What is being asked: Give back every record exactly.

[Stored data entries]
open Sys2Proof.Safety

section

variable {b : Blk} {p : List Instr} {i op pg : Nat} {it : Item}

/-- The command of an item that may run is its effect, and then all that may go on goes on. -/
theorem actUnit_command {k : Item → Blk → Blk} (on : unitOn pg b) (runs : itemRuns i op pg b it) :
    actUnit pg (fun b => command i op pg b k) ⟨p, b⟩ = .next ⟨p, settle (k it b)⟩ := by
  obtain ⟨found, may⟩ := runs
  rw [actUnit_on on, command, found]
  simp only [may, if_true]

end

end Sys2Proof.Machine

/-! Queues (R56 to R64, R77, R79, R102, R106, R227, R503): doorbells, Q_CMD, the end of a drain, and the turns of queues and items. -/

namespace Sys2Proof.Machine

open Sys2Proof.Safety

/-! ## Doorbells -/

section Doorbell

variable {b t : Blk} {who : Who} {page off size s slot index : Nat} {w : W32} {q : Queue}

/-- A doorbell write that reaches its page and is made by the slice itself rings the slot of its offset. -/
theorem onDoorbell_takes (takes : pageTakes who pgQFE page s b t) (sized : size = 4 ∨ size = 8) (aligned : off % 8 = 0) (inside : off < 4096)
    (own : ownAccess t who s = true) : onDoorbell who page off size w b = ringDoorbell who s (off / 8) (w.toNat % 65536) t := by
  obtain ⟨gate, slice⟩ := takes
  have good : ((size == 4 || size == 8) && off % 8 == 0 && decide (off < 4096)) = true := by simp [sized, aligned, inside]
  simp [onDoorbell, gate, slice, good, own]

theorem ringDoorbell_of_get (found : b.queues.get? (qkey s slot) = some q) :
    ringDoorbell who s slot index b = ringSlot who s slot index q b := by
  simp [ringDoorbell, found]

/-- A new tail may give its context something to run. -/
theorem ringSlot_sq (sq : q.isSq = true) (noReset : b.rcv.blockPhase = 0) (live : ctxDestroying b q.ctx = false) (fits : index < 2 ^ q.log2) :
    ringSlot who s slot index q b = wakeContext q.ctx (b.updQueue (qkey s slot) fun x => { x with tail := index }) := by
  simp [ringSlot, sq, noReset, live, fits]

/-- A new head of a CQ lies within what is filled; it may make room for the contexts of the SQs paired with it. -/
theorem ringSlot_cq (cq : q.isSq = false) (noReset : b.rcv.blockPhase = 0) (fits : index < 2 ^ q.log2)
    (filled : (index + 2 ^ q.log2 - q.head) % 2 ^ q.log2 ≤ (q.tail + 2 ^ q.log2 - q.head) % 2 ^ q.log2) :
    ringSlot who s slot index q b = wakePaired s slot (b.updQueue (qkey s slot) fun x => { x with head := index }) := by
  simp [ringSlot, cq, noReset, fits, filled]

/-- A device doorbell with the Burgee of the page's own slice rings the slot that its word names. -/
theorem exec_deviceDoorbell_takes {p : List Instr} {ctx : Nat} (takes : pageTakes (.core s ctx) (pgView page) page s b t)
    (sized : size = 4 ∨ size = 8) :
    exec (.deviceDoorbell (.core s ctx) page size w) ⟨p, b⟩ =
      .next ⟨p, ringDoorbell (.core s ctx) s (bits w.toNat 0 9) (bits w.toNat 16 16) t⟩ := by
  obtain ⟨gate, slice⟩ := takes
  have good : sizeIs size = true := by simp [sizeIs, sized]
  simp [exec_deviceDoorbell, execDeviceDoorbell, act_on, gate, slice, good]

end Doorbell

/-! ## Q_CMD -/

section QueueCommand

variable {b t : Blk} {who : Who} {page s slot : Nat} {w : W32} {q : Queue}

theorem qCmd_create (takes : viewTakes who page s b t) (idle : (t.view s).qOp = none) (op : bits w.toNat 0 2 = 0)
    (aligned : (t.view s).qDesc % 64 = 0) :
    qCmd who page w b = createGo s (t.updView s fun v => { v with qOp := some (.create v.qDesc) }) := by
  rw [qCmd, onView_takes takes]
  simp [idle, op, aligned]

theorem qCmd_destroy (takes : viewTakes who page s b t) (idle : (t.view s).qOp = none) (op : bits w.toNat 0 2 = 1) :
    qCmd who page w b = destroyQueue s (bits w.toNat 16 9) t := by
  rw [qCmd, onView_takes takes]
  simp [idle, op]

/-- A descriptor in this chip's memory that the slice's range names and Swedikin may read comes at once. -/
theorem createGo_here {dva k n : Nat} (creating : (b.view s).qOp = some (.create dva))
    (seg : segOf b s false dva 32 = .ok ⟨dva, 32, .here k (.range s n)⟩) (admitted : admits b .swedikin s false k 32 = true)
    (readable : uncorrectable b k 32 = false) : createGo s b = createFrom s (loadLocal b k 32) b := by
  simp [createGo, creating, seg, admitted, readable, createGot]

/-- The queue that a descriptor describes (Table 02.1). -/
def describedQueue (d : Bytes) : Queue :=
  { isSq := field d 8 1 == 0, ring := field d 0 8, log2 := field d 9 1, cq := field d 0x0C 2, prio := field d 0x0E 1,
    pennantAll := bit (field d 0x0F 1) 0, ctx := field d 0x10 4 }

theorem createFrom_good {d : Bytes} (good : queueFault b s d = none) :
    createFrom s d b = qDone s 0 { b with queues := b.queues.set (qkey s (field d 0x0A 2)) (describedQueue d) } := by
  simp [createFrom, good, describedQueue]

Completed task:
open Sys2Proof.Safety

section

variable {b : Blk} {p : List Instr} {i op pg : Nat} {it : Item}

/-- The command of an item that may run is its effect, and then all that may go on goes on. -/
theorem actUnit_command {k : Item → Blk → Blk} (on : unitOn pg b) (runs : itemRuns i op pg b it) :
    actUnit pg (fun b => command i op pg b k) ⟨p, b⟩ = .next ⟨p, settle (k it b)⟩ := by
  obtain ⟨found, may⟩ := runs
  rw [actUnit_on on, command, found]
  simp only [may, if_true]

end

end Sys2Proof.Machine

/-! Queues (R56 to R64, R77, R79, R102, R106, R227, R503): doorbells, Q_CMD, the end of a drain, and the turns of queues and items. -/

namespace Sys2Proof.Machine

open Sys2Proof.Safety

/-! ## Doorbells -/

section Doorbell

variable {b t : Blk} {who : Who} {page off size s slot index : Nat} {w : W32} {q : Queue}

/-- A doorbell write that reaches its page and is made by the slice itself rings the slot of its offset. -/
theorem onDoorbell_takes (takes : pageTakes who pgQFE page s b t) (sized : size = 4 ∨ size = 8) (aligned : off % 8 = 0) (inside : off < 4096)
    (own : ownAccess t who s = true) : onDoorbell who page off size w b = ringDoorbell who s (off / 8) (w.toNat % 65536) t := by
  obtain ⟨gate, slice⟩ := takes
  have good : ((size == 4 || size == 8) && off % 8 == 0 && decide (off < 4096)) = true := by simp [sized, aligned, inside]
  simp [onDoorbell, gate, slice, good, own]

theorem ringDoorbell_of_get (found : b.queues.get? (qkey s slot) = some q) :
    ringDoorbell who s slot index b = ringSlot who s slot index q b := by
  simp [ringDoorbell, found]

/-- A new tail may give its context something to run. -/
theorem ringSlot_sq (sq : q.isSq = true) (noReset : b.rcv.blockPhase = 0) (live : ctxDestroying b q.ctx = false) (fits : index < 2 ^ q.log2) :
    ringSlot who s slot index q b = wakeContext q.ctx (b.updQueue (qkey s slot) fun x => { x with tail := index }) := by
  simp [ringSlot, sq, noReset, live, fits]

/-- A new head of a CQ lies within what is filled; it may make room for the contexts of the SQs paired with it. -/
theorem ringSlot_cq (cq : q.isSq = false) (noReset : b.rcv.blockPhase = 0) (fits : index < 2 ^ q.log2)
    (filled : (index + 2 ^ q.log2 - q.head) % 2 ^ q.log2 ≤ (q.tail + 2 ^ q.log2 - q.head) % 2 ^ q.log2) :
    ringSlot who s slot index q b = wakePaired s slot (b.updQueue (qkey s slot) fun x => { x with head := index }) := by
  simp [ringSlot, cq, noReset, fits, filled]

/-- A device doorbell with the Burgee of the page's own slice rings the slot that its word names. -/
theorem exec_deviceDoorbell_takes {p : List Instr} {ctx : Nat} (takes : pageTakes (.core s ctx) (pgView page) page s b t)
    (sized : size = 4 ∨ size = 8) :
    exec (.deviceDoorbell (.core s ctx) page size w) ⟨p, b⟩ =
      .next ⟨p, ringDoorbell (.core s ctx) s (bits w.toNat 0 9) (bits w.toNat 16 16) t⟩ := by
  obtain ⟨gate, slice⟩ := takes
  have good : sizeIs size = true := by simp [sizeIs, sized]
  simp [exec_deviceDoorbell, execDeviceDoorbell, act_on, gate, slice, good]

end Doorbell

/-! ## Q_CMD -/

section QueueCommand

variable {b t : Blk} {who : Who} {page s slot : Nat} {w : W32} {q : Queue}

theorem qCmd_create (takes : viewTakes who page s b t) (idle : (t.view s).qOp = none) (op : bits w.toNat 0 2 = 0)
    (aligned : (t.view s).qDesc % 64 = 0) :
    qCmd who page w b = createGo s (t.updView s fun v => { v with qOp := some (.create v.qDesc) }) := by
  rw [qCmd, onView_takes takes]
  simp [idle, op, aligned]

theorem qCmd_destroy (takes : viewTakes who page s b t) (idle : (t.view s).qOp = none) (op : bits w.toNat 0 2 = 1) :
    qCmd who page w b = destroyQueue s (bits w.toNat 16 9) t := by
  rw [qCmd, onView_takes takes]
  simp [idle, op]

/-- A descriptor in this chip's memory that the slice's range names and Swedikin may read comes at once. -/
theorem createGo_here {dva k n : Nat} (creating : (b.view s).qOp = some (.create dva))
    (seg : segOf b s false dva 32 = .ok ⟨dva, 32, .here k (.range s n)⟩) (admitted : admits b .swedikin s false k 32 = true)
    (readable : uncorrectable b k 32 = false) : createGo s b = createFrom s (loadLocal b k 32) b := by
  simp [createGo, creating, seg, admitted, readable, createGot]

/-- The queue that a descriptor describes (Table 02.1). -/
def describedQueue (d : Bytes) : Queue :=
  { isSq := field d 8 1 == 0, ring := field d 0 8, log2 := field d 9 1, cq := field d 0x0C 2, prio := field d 0x0E 1,
    pennantAll := bit (field d 0x0F 1) 0, ctx := field d 0x10 4 }

theorem createFrom_good {d : Bytes} (good : queueFault b s d = none) :
    createFrom s d b = qDone s 0 { b with queues := b.queues.set (qkey s (field d 0x0A 2)) (describedQueue d) } := by
  simp [createFrom, good, describedQueue]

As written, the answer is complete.